== Exercise instructions ==
All that is needed is every line of the listing below that has "total".

== Input ==
-- ==== Sys2Proof/Tests/Slice0.lean ====
section
/-! SUPPORT. Tests. Expected values are those of `95_test_vectors.md` or are counted by hand from the rules; each docstring
says which. The witnesses show that the hypotheses of the statements can be met. -/

namespace Sys2Proof.Machine.Tests

/-! ## Helpers -/

/-- The reset state with another phase, counter and input. -/
def stateWith (phase : Phase) (total : Dword) (cmdIn : List Byte) : State :=
  { State.reset with ctx := { State.reset.ctx with phase := phase, total := total }, cmdIn := cmdIn }

/-- The state right after `INIT(V256)` from reset. -/
def opened : State := State.reset.complete (performInit .v256 State.reset.ctx)

/-- The state an outcome goes on with. -/
def after : Host.Outcome State Fault Refusal → State
  | .next t => t
  | .fault _ => State.reset
  | .refused _ => State.reset

/-- What `RSP_OUT` holds after one command from a state. -/
def answer (i : Instr) (s : State) : List Byte := (after (exec i s)).rspOut

/-! ## Well-formedness refuses -/

/-- A payload of 2^64 bytes has no `LEN` (R78). -/
theorem test_wf_refuses_long_update : (Instr.update (List.replicate (2 ^ 64) 0)).wf = false := by
  simp only [Instr.wf, payloadFits, List.length_replicate]; decide

/-- A message of 2^64 bytes has no `LEN` (R78). -/
theorem test_wf_refuses_long_digest : (Instr.digest (List.replicate (2 ^ 64) 0)).wf = false := by
  simp only [Instr.wf, payloadFits, List.length_replicate]; decide

/-- Without `IV224` there is no variant 224 (R152). -/
theorem test_wf_refuses_absent_variant (h : Config.iv224 = none) : (Instr.init .v224).wf = false := by
  simp [Instr.wf, variantPresent, h]

theorem test_wf_accepts : (Instr.init .v256).wf = true ∧ (Instr.update [0x61]).wf = true ∧ Instr.finalize.wf = true ∧
    (Instr.digest []).wf = true := by decide

/-! ## Decoding (frames of `95_test_vectors.md` sections 7 and 8) -/

theorem test_decode_init256 : decodeFrame [0x00] = .command (.init .v256) [] := by decide

/-- 0x04 is `INIT(V224)` with the parameter present, illegal without it (R74, R80). -/
theorem test_decode_init224 : (∀ iv, Config.iv224 = some iv → decodeFrame [0x04] = .command (.init .v224) []) ∧
    (Config.iv224 = none → decodeFrame [0x04] = .illegal .iv224Absent []) := by
  constructor
  · intro iv h; exact (decodeFrame_init224 []).trans (if_pos (by simp [variantPresent, h]))
  · intro h; exact (decodeFrame_init224 []).trans (if_neg (by simp [variantPresent, h]))

theorem test_decode_update_abc :
    decodeFrame [0x01, 0, 0, 0, 0, 0, 0, 0, 3, 0x61, 0x62, 0x63] = .command (.update [0x61, 0x62, 0x63]) [] := by decide

/-- `LEN` is most significant byte first: 0x0100 is 256 (R78). -/
theorem test_decode_length_byte_order : decodeFrame (0x03 :: [0, 0, 0, 0, 0, 0, 1, 0] ++ List.replicate 257 0x07) =
    .command (.digest (List.replicate 256 0x07)) [0x07] := by decide +kernel

theorem test_decode_payload_not_decoded :
    decodeFrame [0x01, 0, 0, 0, 0, 0, 0, 0, 2, 0x02, 0x03] = .command (.update [0x02, 0x03]) [] := by decide

theorem test_decode_finalize : decodeFrame [0x02] = .command .finalize [] := by decide

theorem test_decode_digest_empty : decodeFrame [0x03, 0, 0, 0, 0, 0, 0, 0, 0] = .command (.digest []) [] := by decide
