-- ==== Sys2Proof/Word.lean ====
section
/-! DEFINITION. The byte and the media number: the words that frames carry (spec 11, R188, R189; spec 08). -/

namespace Sys2Proof

/-- One byte of a frame on any link. -/
abbrev Byte := BitVec 8

/-- A media number: 40 bits, 0 being no medium (spec 08, section 8.1). -/
abbrev Media := BitVec 40

/-- Two bytes, most significant first (R188). -/
abbrev word2 (a b : Byte) : BitVec 16 := a ++ b

/-- Four bytes, most significant first (R188). -/
abbrev word4 (a b c d : Byte) : BitVec 32 := a ++ b ++ c ++ d

/-- Five bytes, most significant first (R188, R189). -/
abbrev word5 (a b c d e : Byte) : Media := a ++ b ++ c ++ d ++ e

end Sys2Proof
end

== Reply to the exercise ==
def stateWith (phase : Phase) (total : Dword) (cmdIn : List Byte) : State :=
  { State.reset with ctx := { State.reset.ctx with phase := phase, total := total }, cmdIn := cmdIn }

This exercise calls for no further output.